[[ ENTRIES SHOWN open ]]

/-- An ending beside a serving service keeps the invariant. -/
theorem Ending.keeps_consistent (he : Ending s t) (hs : s.service = .serving) (hc : Consistent s) : Consistent t := by
  cases he with
  | goesOn => exact hc
  | clean => exact hc.terminate rfl
  | violation a ha => exact hc.terminate (h := .privilegeViolation a) rfl
  | outOfRange a q ha hq =>
    have hne : q ≠ .terminate := by rcases hq with rfl | ⟨v, rfl⟩ <;> nofun
    exact (hc.record hne).protocolHalt hs

/-- Until its ending, a step that began so is in a consistent state beside a serving service. -/
theorem Moves.keeps_consistent (hm : Moves p s t) (hs : s.service = .serving) (hc : Consistent s) :
    t.service = .serving ∧ Consistent t := by
  refine hm.keeps (I := fun u => u.service = .serving ∧ Consistent u) ?_ ⟨hs, hc⟩
  rintro u w hmove ⟨hu, hcu⟩
  exact ⟨hmove.service_eq.trans hu, hmove.keeps_consistent hcu⟩

/-- Settles O49: the step's moves keep the invariant and the serving service, beside which its ending keeps it too. -/
theorem stepKeepsConsistent : Obligations.StepKeepsConsistent := by
  intro s t hc hstep
  obtain ⟨-, hs, u, hm, he⟩ := step_runs hstep
  obtain ⟨hsu, hcu⟩ := hm.keeps_consistent hs hc
  exact he.keeps_consistent hsu hcu

end Sys2Proof.Machine

/-! The Address Space (spec/20_memory.md): what the Memory Service answers and stores, the guarded access, that memory
is the replay of the WRITE requests, and that USER mode neither changes nor learns anything of the system region. -/

namespace Sys2Proof.Machine

variable {p : Prop} {s s' t t' u : State} {a v : Word} {m m' m'' : Memory} {q : Request} {k : Mode} {α β : Type}

/-! ### The Memory Service -/

theorem inRange_eq_false (h : a.toInt < 0 ∨ s.cfg.totalSize.toInt ≤ a.toInt) : inRange s a = false :=
  Bool.eq_false_iff.2 fun hr => by
    have hin := inRange_iff.1 hr
    omega

theorem serveRead_of_inRange (h : inRange s a = true) : serveRead a s = .ok (s.mem.read a.toNat) s := if_pos h

theorem serveRead_of_not_inRange (h : inRange s a = false) :
    serveRead a s = .halt (haltProtocol (.addressOutOfRange a) s) := by
  simp [serveRead, h]

theorem serveWrite_of_inRange (h : inRange s a = true) :
    serveWrite a v s = .ok () (s.setMem (s.mem.write a.toNat v)) := if_pos h

theorem serveWrite_of_not_inRange (h : inRange s a = false) :
    serveWrite a v s = .halt (haltProtocol (.addressOutOfRange a) s) := by
  simp [serveWrite, h]

/-- Settles O37: the two branches of the range check. -/
theorem serviceAnswersRead : Obligations.ServiceAnswersRead := fun _ _ =>
  ⟨fun hin => serveRead_of_inRange (inRange_iff.2 hin),
    fun hout => serveRead_of_not_inRange (inRange_eq_false hout)⟩

/-- Settles O38: the two branches of the range check, and read after write. -/
theorem serviceStoresWrite : Obligations.ServiceStoresWrite := by
  refine fun a v s hwf => ⟨fun hin => ?_, fun hout => serveWrite_of_not_inRange (inRange_eq_false hout)⟩
  exact ⟨_, serveWrite_of_inRange (inRange_iff.2 hin), rfl, Memory.read_write_same hwf _ v,
    fun b hne => Memory.read_write_other hwf hne⟩

/-- With distinct codes the discriminant of a serialised request selects its kind. -/
theorem serveRaw_serialise {codes : MsgCode} (hrw : codes.read ≠ codes.write) (hrt : codes.read ≠ codes.terminate)
    (hwt : codes.write ≠ codes.terminate) (r : Request) (s : State) :
    serveRaw codes (serialise codes r) s = serve r s := by
  cases r with
  | read a => simp [serveRaw, serialise]
  | write a v => simp [serveRaw, serialise, hrw.symm]
  | terminate => simp [serveRaw, serialise, hrt.symm, hwt.symm]

/-- Settles O39: an unknown discriminant falls through the three tests, and each known one meets its own. -/
theorem serialisedRequestsAreServedOrFail : Obligations.SerialisedRequestsAreServedOrFail := by
  refine fun codes q r s => ⟨fun hr hw ht => ?_, fun hrw hrt hwt => serveRaw_serialise hrw hrt hwt r s⟩
  rw [serveRaw, if_neg hr, if_neg hw, if_neg ht]
  rfl

/-! ### The guarded access -/

/-- Settles O36: each kind of address, for a read and for a write. -/
theorem guardedAccessChecksFirst : Obligations.GuardedAccessChecksFirst := fun _ _ _ =>
  ⟨fun hv => ⟨memRead_violating hv, memWrite_violating hv⟩,
    fun ho => ⟨memRead_outOfRange ho, memWrite_outOfRange ho⟩,
    fun ha => ⟨memRead_accessible ha, memWrite_accessible ha⟩⟩

/-- Settles O17: the store leaves PC, so the fetch reads the cell that it replaced. -/
theorem storeIsSeenByNextFetch : Obligations.StoreIsSeenByNextFetch := by
  intro s hwf ha
  let t := (s.record (.write s.pc s.ac)).setMem (s.mem.write s.pc.toNat s.ac)
  have hstore : exec (.storeAddr s.pc) s = .next t := congrArg Eng.finish (memWrite_accessible ha)
  have hread : t.mem.read t.pc.toNat = s.ac := Memory.read_write_same hwf _ _
  have hfetch : fetchOpcode t = .ok (t.mem.read t.pc.toNat) t.opcodeFetched := fetchOpcode_accessible ha
  exact ⟨t, t.opcodeFetched, hstore, hread ▸ hfetch, hread⟩

/-! ### Memory is the replay of the WRITE requests -/

/-- Between the two states some requests were sent, and the memory is the earlier one with their writes applied. -/
def ReplaysWrites (s t : State) : Prop :=
  ∃ qs, t.sent = s.sent ++ qs ∧ t.mem = qs.foldl (applyRequest s.cfg) s.mem

theorem applyRequest_write (ha : Accessible s a) : applyRequest s.cfg m (.write a v) = m.write a.toNat v := if_pos ha.2

/-- A request that fails the range check stores nothing (R49). -/
theorem applyRequest_outOfRange (ho : OutOfRange s a) (hq : q = .read a ∨ ∃ v, q = .write a v) :
    applyRequest s.cfg m q = m := by
  obtain ⟨-, hout⟩ := ho
  rcases hq with rfl | ⟨v, rfl⟩
  · rfl
  · exact if_neg (by omega)

theorem ReplaysWrites.of_no_request (hsent : t.sent = s.sent) (hmem : t.mem = s.mem) : ReplaysWrites s t :=
  ⟨[], by simp [hsent], hmem⟩

theorem ReplaysWrites.of_request (q : Request) (hsent : t.sent = s.sent ++ [q])
    (hmem : t.mem = applyRequest s.cfg s.mem q) : ReplaysWrites s t :=
  ⟨[q], hsent, hmem⟩

theorem ReplaysWrites.trans (h₁ : ReplaysWrites s t) (hcfg : t.cfg = s.cfg) (h₂ : ReplaysWrites t u) :
    ReplaysWrites s u := by
  obtain ⟨qs₁, hsent₁, hmem₁⟩ := h₁
  obtain ⟨qs₂, hsent₂, hmem₂⟩ := h₂
  refine ⟨qs₁ ++ qs₂, ?_, ?_⟩
  · rw [hsent₂, hsent₁, List.append_assoc]
  · rw [hmem₂, hmem₁, hcfg, List.foldl_append]

theorem Move.replaysWrites (hm : Move p s t) : ReplaysWrites s t := by
  cases hm with
  | registers pc sp ir ac x y d hd ht => subst ht; exact .of_no_request rfl rfl
  | read a ha => exact .of_request (.read a) rfl rfl
  | write a v ha => exact .of_request (.write a v) rfl (applyRequest_write ha).symm
  | output port v hp => exact .of_no_request rfl rfl
  | anomaly pc w hw => exact .of_no_request rfl rfl
  | mode k hp => exact .of_no_request rfl rfl

theorem Ending.replaysWrites (he : Ending s t) : ReplaysWrites s t := by
  cases he with
  | goesOn => exact .of_no_request rfl rfl
  | clean => exact .of_request .terminate rfl rfl
  | violation a hv => exact .of_request .terminate rfl rfl
  | outOfRange a q ho hq => exact .of_request q rfl (applyRequest_outOfRange ho hq).symm

theorem Moves.replaysWrites (hm : Moves p s t) : t.cfg = s.cfg ∧ ReplaysWrites s t := by
  refine hm.keeps (I := fun u => u.cfg = s.cfg ∧ ReplaysWrites s u) ?_ ⟨rfl, .of_no_request rfl rfl⟩
  rintro u w hmove ⟨hcfg, hu⟩
  exact ⟨hmove.extendsRecord.config.trans hcfg, hu.trans hcfg hmove.replaysWrites⟩

/-- Settles O51: each move and each ending applies the request it sends, if any, and replays compose. -/
theorem memoryIsReplayOfWrites : Obligations.MemoryIsReplayOfWrites := by
  intro s t hstep
  obtain ⟨-, -, u, hm, he⟩ := step_runs hstep
  obtain ⟨hcfg, hu⟩ := hm.replaysWrites
  exact hu.trans hcfg he.replaysWrites

/-! ### Memories that agree on some cells -/

/-- The second memory is in canonical form and holds the words of the first in every cell of `P`. -/
structure Memory.KeepsCells (P : Nat → Prop) (m m' : Memory) : Prop where
  canonical : m'.wf = true
  cells : ∀ n, P n → m'.read n = m.read n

[[ ENTRIES SHOWN closed ]]

• [ACTIVITY] The output should be exactly the lines above from the line containing "WRITE requests -/" to the line containing "theorem applyRequest_write (ha", inclusive, with no other lines.

• [EXERCISE SOLUTION]
/-! ### Memory is the replay of the WRITE requests -/

/-- Between the two states some requests were sent, and the memory is the earlier one with their writes applied. -/
def ReplaysWrites (s t : State) : Prop :=
  ∃ qs, t.sent = s.sent ++ qs ∧ t.mem = qs.foldl (applyRequest s.cfg) s.mem

theorem applyRequest_write (ha : Accessible s a) : applyRequest s.cfg m (.write a v) = m.write a.toNat v := if_pos ha.2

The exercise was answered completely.